De nombreux correspondants du Monde, de Libération, ou d’autres rédactions ont publié à leur retour d’Israël des ouvrages souvent aussi passionnants que critiques sur la société israélienne [1]. Le problème est donc moins en Israël, « on y travaille bien, les gens ont l’habitude de la presse, on peut aller partout, tout est ouvert, [2] dit par exemple René Backmann longtemps au Nouvel Observateur et aujourd’hui à Mediapart. C’est en France qu’on nous emmerde » [3]. Pour être plus précis : on y emmerde les journalistes et on ignore les intellectuels critiques de la politique israélienne.

Citons un peu longuement ces trois journalistes.

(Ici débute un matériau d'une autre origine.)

-- ==== Sys2Proof/Machine/Fsk.lean ====
section
/-! DEFINITION. The FSK channels (12): frames out, the message queue and burst mode. Frames in, which may run a register
access, are in Maint.lean. -/

namespace Sys2Proof.Machine

/-! ### Table space FSKQ (R469 to R472) -/

/-- The key of word w of message slot k of loop n. -/
def slotKey (n k w : Nat) : Nat := 512 * n + 64 * k + w

/-- The key of word w of burst entry b. -/
def burstKey (n b w : Nat) : Nat := 512 * n + 256 + 64 * b + w

/-- The key of word w of the identity. -/
def identKey (n w : Nat) : Nat := 512 * n + 448 + w

/-- An active word of FSKQ. -/
def State.fskW (s : State) (k : Nat) : Word := readAt zeroWord s.tab.fsk k

/-- Set an active word of FSKQ. -/
def setFskW (k : Nat) (w : Word) (s : State) : State :=
  { s with tab := { s.tab with fsk := writeAt zeroWord s.tab.fsk k w } }

def slotFree : Nat := 0
def slotReceived : Nat := 1
def slotPosted : Nat := 2

/-- The state of a slot. -/
def State.slotState (s : State) (n k : Nat) : Nat := getField (s.fskW (slotKey n k 0)) 13 3

/-- QCNT (R485): slots in state RECEIVED. -/
def showQueue (n : Nat) (s : State) : State :=
  s.setFld (.FSK_STAT_QCNT n) ((List.range 4).filter (fun k => s.slotState n k == slotReceived)).length

/-- Put a slot into a state. -/
def setSlot (n k st : Nat) (s : State) : State :=
  showQueue n (setFskW (slotKey n k 0) (if st = slotFree then 0 else putField (s.fskW (slotKey n k 0)) 13 3 st) s)

/-- The modem of loop n is on (R456). -/
def State.modemOn (s : State) (n : Nat) : Bool := s.isActive && s.fitted n && s.flag (.FSK_CTRL_EN n)

/-- The bytes packed into words from a key on, the earlier byte low. -/
def fskBytes (s : State) (key count : Nat) : List Byte :=
  (bytesOfWords ((List.range (ceilDiv count 2)).map (fun i => s.fskW (key + i)))).take count

/-! ### The physical layer (R455) -/

/-- A character on the line: a start bit, eight data bits with the LSB first, odd parity and a stop bit. -/
def fskChar (b : Byte) : List Bool :=
  let bits := (List.range 8).map b.getLsbD
  [false] ++ bits ++ [(bits.filter id).length % 2 == 0, true]

/-- The tone of a bit in Hz: mark 1,200, space 2,200. -/
def toneHz (bit : Bool) : Nat := if bit then 1200 else 2200

/-- The tones that the frame in progress puts on the loop current, 1/1,200 s each. -/
def State.fskTones (s : State) (n : Nat) : List Nat :=
  match (s.fskCh n).tx with
  | [] => []
  | f :: _ => (f.bytes.flatMap fskChar).map toneHz

/-! ### Frames out (R461, R465) -/

/-- The 38-bit long address (R459): the low 14 bits of the device type, then the device id. -/
def State.longAddr (s : State) (n : Nat) : Nat :=
  (s.fskW (identKey n 2)).toNat % 16384 * 16777216 + (s.fskW (identKey n 3)).toNat
    + 65536 * ((s.fskW (identKey n 4)).toNat % 256)

/-- The polling address. -/
def State.pollAddr (s : State) (n : Nat) : Nat := (s.fskW (identKey n 0)).toNat % 64

/-- Preamble characters of a frame out (R472). -/
def preambles (s : State) (n : Nat) : List Byte :=
  let k := getField (s.fskW (identKey n 0)) 8 5
  List.replicate (if 5 ≤ k && k ≤ 20 then k else 5) 0xFF

/-- The second status byte (R461). -/
def statusByte (s : State) (n : Nat) : Nat :=
  (s.fskW (identKey n 5)).toNat % 256
  ||| (if 2 ≤ s.fld .FLT_STAT_WCLASS then 0x80 else 0)
  ||| (if (s.loop n).mode = 2 || s.flag (.FSK_CTRL_MDROP n) then 0x08 else 0)
  ||| (if s.flag (.LOOP_STAT_LOWV n) || s.flag (.VAL_STAT_SAT n) then 0x04 else 0)

/-- The address bytes of a frame: the master bit, the burst bit, and 6 or 38 address bits, high byte first. -/
def addrBytes (s : State) (n : Nat) (long master : Bool) (addr : Nat) : List Byte :=
  let top := (if master then 128 else 0) + (if s.flag (.FSK_STAT_BACT n) then 64 else 0)
  if long then byte (top + addr / 4294967296 % 64) :: beNat 4 (addr % 4294967296)
  else [byte (top + addr % 64)]

/-- A frame from its delimiter to its check byte, the XOR of the bytes before it (R458), behind its preambles. -/
def frameOut (s : State) (n delim : Nat) (addr : List Byte) (cmd code : Nat) (data : List Byte) : List Byte :=
  let body := [byte delim] ++ addr ++ [byte cmd, byte (2 + data.length), byte code, byte (statusByte s n)] ++ data
  preambles s n ++ body ++ [body.foldl (fun a b => a ^^^ b) 0]

/-- An ACK frame (R461; the delimiter codes are of log entry 28). -/
def ackFrame (s : State) (n : Nat) (long master : Bool) (addr cmd code : Nat) (data : List Byte) : List Byte :=
  frameOut s n (if long then 0x86 else 0x06) (addrBytes s n long master addr) cmd code data

/-- Put a frame behind those going out (R485: TXON). -/
def sendFsk (n : Nat) (bytes : List Byte) (slot : Option Nat) (s : State) : State :=
  (s.modFsk n (fun c => { c with tx := c.tx ++ [⟨bytes, slot⟩] })).setFlag (.FSK_STAT_TXON n) true

/-- The address of a slot's request, as its response repeats it (R461). -/
def slotAddr (s : State) (n k : Nat) : Nat :=
  let w := s.fskW (slotKey n k 0)
  if w.getLsbD 10 then 0 else if w.getLsbD 11 then s.longAddr n else s.pollAddr n

/-- Answer a slot's message with a response code and data. -/
def answerSlot (n k code : Nat) (data : List Byte) (slot : Option Nat) (s : State) : State :=
  let w := s.fskW (slotKey n k 0)
  sendFsk n (ackFrame s n (w.getLsbD 11) (w.getLsbD 12) (slotAddr s n k)
    (getField (s.fskW (slotKey n k 1)) 8 8) code data) slot s

/-! ### The message queue (R462 to R464) -/

/-- A write of word 0 of a slot (R463, R464, R470): POSTED and FREE, on a RECEIVED slot only. -/
def slotWrite (n k : Nat) (v : Word) (s : State) : Nat × State :=
  let st := getField v 13 3
  if s.slotState n k != slotReceived || (st != slotPosted && st != slotFree) then (stDeny, s)
  else if st = slotFree then
    (0, setSlot n k slotFree (s.modFsk n (fun c => { c with arrived := c.arrived.filter (fun a => a.1 != k) })))
  else
    let code := getField (s.fskW (slotKey n k 32)) 0 8
    let count := min 56 (getField (s.fskW (slotKey n k 33)) 0 8)
    (0, setSlot n k slotPosted (answerSlot n k code (fskBytes s (slotKey n k 36) count) (some k) s))

/-- RESPONSE_SENT (R463): the frame in progress has ended; its slot is FREE again. -/
def responseSent (n : Nat) (s : State) : State :=
  match (s.fskCh n).tx with
  | [] => s
  | f :: rest =>
    let s := (s.modFsk n (fun c => { c with tx := rest })).setFlag (.FSK_STAT_TXON n) (!rest.isEmpty)
    match f.slot with
    | some k => setSlot n k slotFree (s.modFsk n (fun c => { c with arrived := c.arrived.filter (fun a => a.1 != k) }))
    | none => s

def execResponseSent (n : Nat) (s : State) : Host.Outcome State Fault Refusal := answerIf (n < 6) (responseSent n s)

/-- MESSAGE_EXPIRE (R464): a message still RECEIVED is answered Busy, its slot is FREE and LATE is set. -/
def messageExpire (n k : Nat) (s : State) : State :=
  if s.slotState n k = slotReceived then
    let s := answerSlot n k 32 [] none s
    (setSlot n k slotFree (s.modFsk n (fun c => { c with arrived := c.arrived.filter (fun a => a.1 != k) }))).setFlag
      (.FSK_STAT_LATE n) true
  else s

def execMessageExpire (n slot : Nat) (s : State) : Host.Outcome State Fault Refusal :=
  answerIf (n < 6 && slot < 4) (messageExpire n slot s)

/-! ### Burst mode (R465, R466) -/

/-- The value that an insertion names (R471): a state-entry value, with the not-a-number code where it is invalid. -/
def insertValue (s : State) (n : Nat) (d : Word) : Nat :=
  let e := (s.engine (getField d 4 4)).entry
  let v := fun (i : Nat) => (ew e i).toNat + 65536 * (ew e (i + 1)).toNat
  let bad : Nat := 0x7FA00000
  match getField d 0 4 with
  | 1 => if (ew e 8).getLsbD 15 then v 0 else bad
  | 2 => v 2
  | 3 => v 4
  | 4 => if (ew e 8).getLsbD 14 then v 6 else bad
  | _ => fOf (s.regN (Reg.LOOP_DAC n) * 24) 65536

/-- Replace four bytes of a payload. -/
def insertAtByte (bs : List Byte) (off v : Nat) : List Byte :=
  bs.take off ++ beNat 4 v ++ bs.drop (off + 4)

/-- The payload of burst entry b with its insertions (R466). -/
def burstPayload (s : State) (n b : Nat) : List Byte :=
  let len := min 56 (getField (s.fskW (burstKey n b 2)) 0 8)
  (List.range 4).foldl (fun bs i =>
    let d := s.fskW (burstKey n b (4 + i))
    if getField d 0 4 = 0 then bs else (insertAtByte bs (getField d 8 8) (insertValue s n d)).take len)
    (fskBytes s (burstKey n b 8) len)

/-- BURST_FRAME_SEND (R465): a BACK frame to the long address; the master bit alternates; none in the fatal state. -/
def burstSend (n b : Nat) (s : State) : State :=
  if s.modemOn n && s.flag (.FSK_CTRL_BURST n) && (s.fskW (burstKey n b 0)).getLsbD 15 && !s.isFatal then
    let m := (s.fskCh n).burstMaster
    let f := frameOut s n 0x81 (addrBytes s n true m (s.longAddr n)) (getField (s.fskW (burstKey n b 0)) 0 8) 0
      (burstPayload s n b)
    sendFsk n f none (s.modFsk n (fun c => { c with burstMaster := !m }))
  else s

def execBurstFrameSend (n e : Nat) (s : State) : Host.Outcome State Fault Refusal :=
  answerIf (n < 6 && e < 3) (burstSend n e s)

/-! ### Carrier and aborted frames (R455, R458) -/

/-- CARRIER_DETECT (R455): CD follows the carrier while the modem is on. -/
def carrierDetect (n : Nat) (on : Bool) (s : State) : State := s.setFlag (.FSK_STAT_CD n) (on && s.modemOn n)

def execCarrierDetect (n : Nat) (on : Bool) (s : State) : Host.Outcome State Fault Refusal :=
  answerIf (n < 6) (carrierDetect n on s)

/-- FSK_FRAME_ABORT (R458): the characters received so far are given up without an answer; a frame reaches the state only
once it is complete, so nothing else changes. -/
def execFskFrameAbort (n : Nat) (s : State) : Host.Outcome State Fault Refusal := answerIf (n < 6) s

end Sys2Proof.Machine
end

Étienne, ancien correspondant de quotidien :

Première surprise quand je m’installe à Jérusalem. Un des rédacteurs en chef du journal vient me voir et me présente à l’un des vieux « amis » du Mossad. Ce dernier me met en relation avec un agent plus jeune du contre-espionnage israélien qui se fait appeler Paul, et qui est l’un des officiers responsables de la presse étrangère. Paul me refile régulièrement des documents sous chemise plastique que je n’utilise pas, soit parce que je ne peux pas les vérifier avec une deuxième source, soit parce que les informations qu’ils contiennent sont insignifiantes. Mais à plusieurs reprises, je retrouve ces « révélations » dans le journal, sous la signature dudit rédacteur en chef, qui vient en Israël sans m’en avertir. Il va même aller interviewer le premier ministre sans m’y associer, contrairement à l’usage qui veut que le correspondant soit toujours présent pour une interview dans le pays où il est stationné. Je suis prévenu par un coup de téléphone du rédacteur en chef : « Il ne veut voir que moi » et il me passe ensuite… l’officier du Mossad préposé aux journalistes étrangers, qui me dit : « Je suis désolé, c’est vrai, etc. » Et pour cause : ses éditos reflétaient la position israélienne de l’époque.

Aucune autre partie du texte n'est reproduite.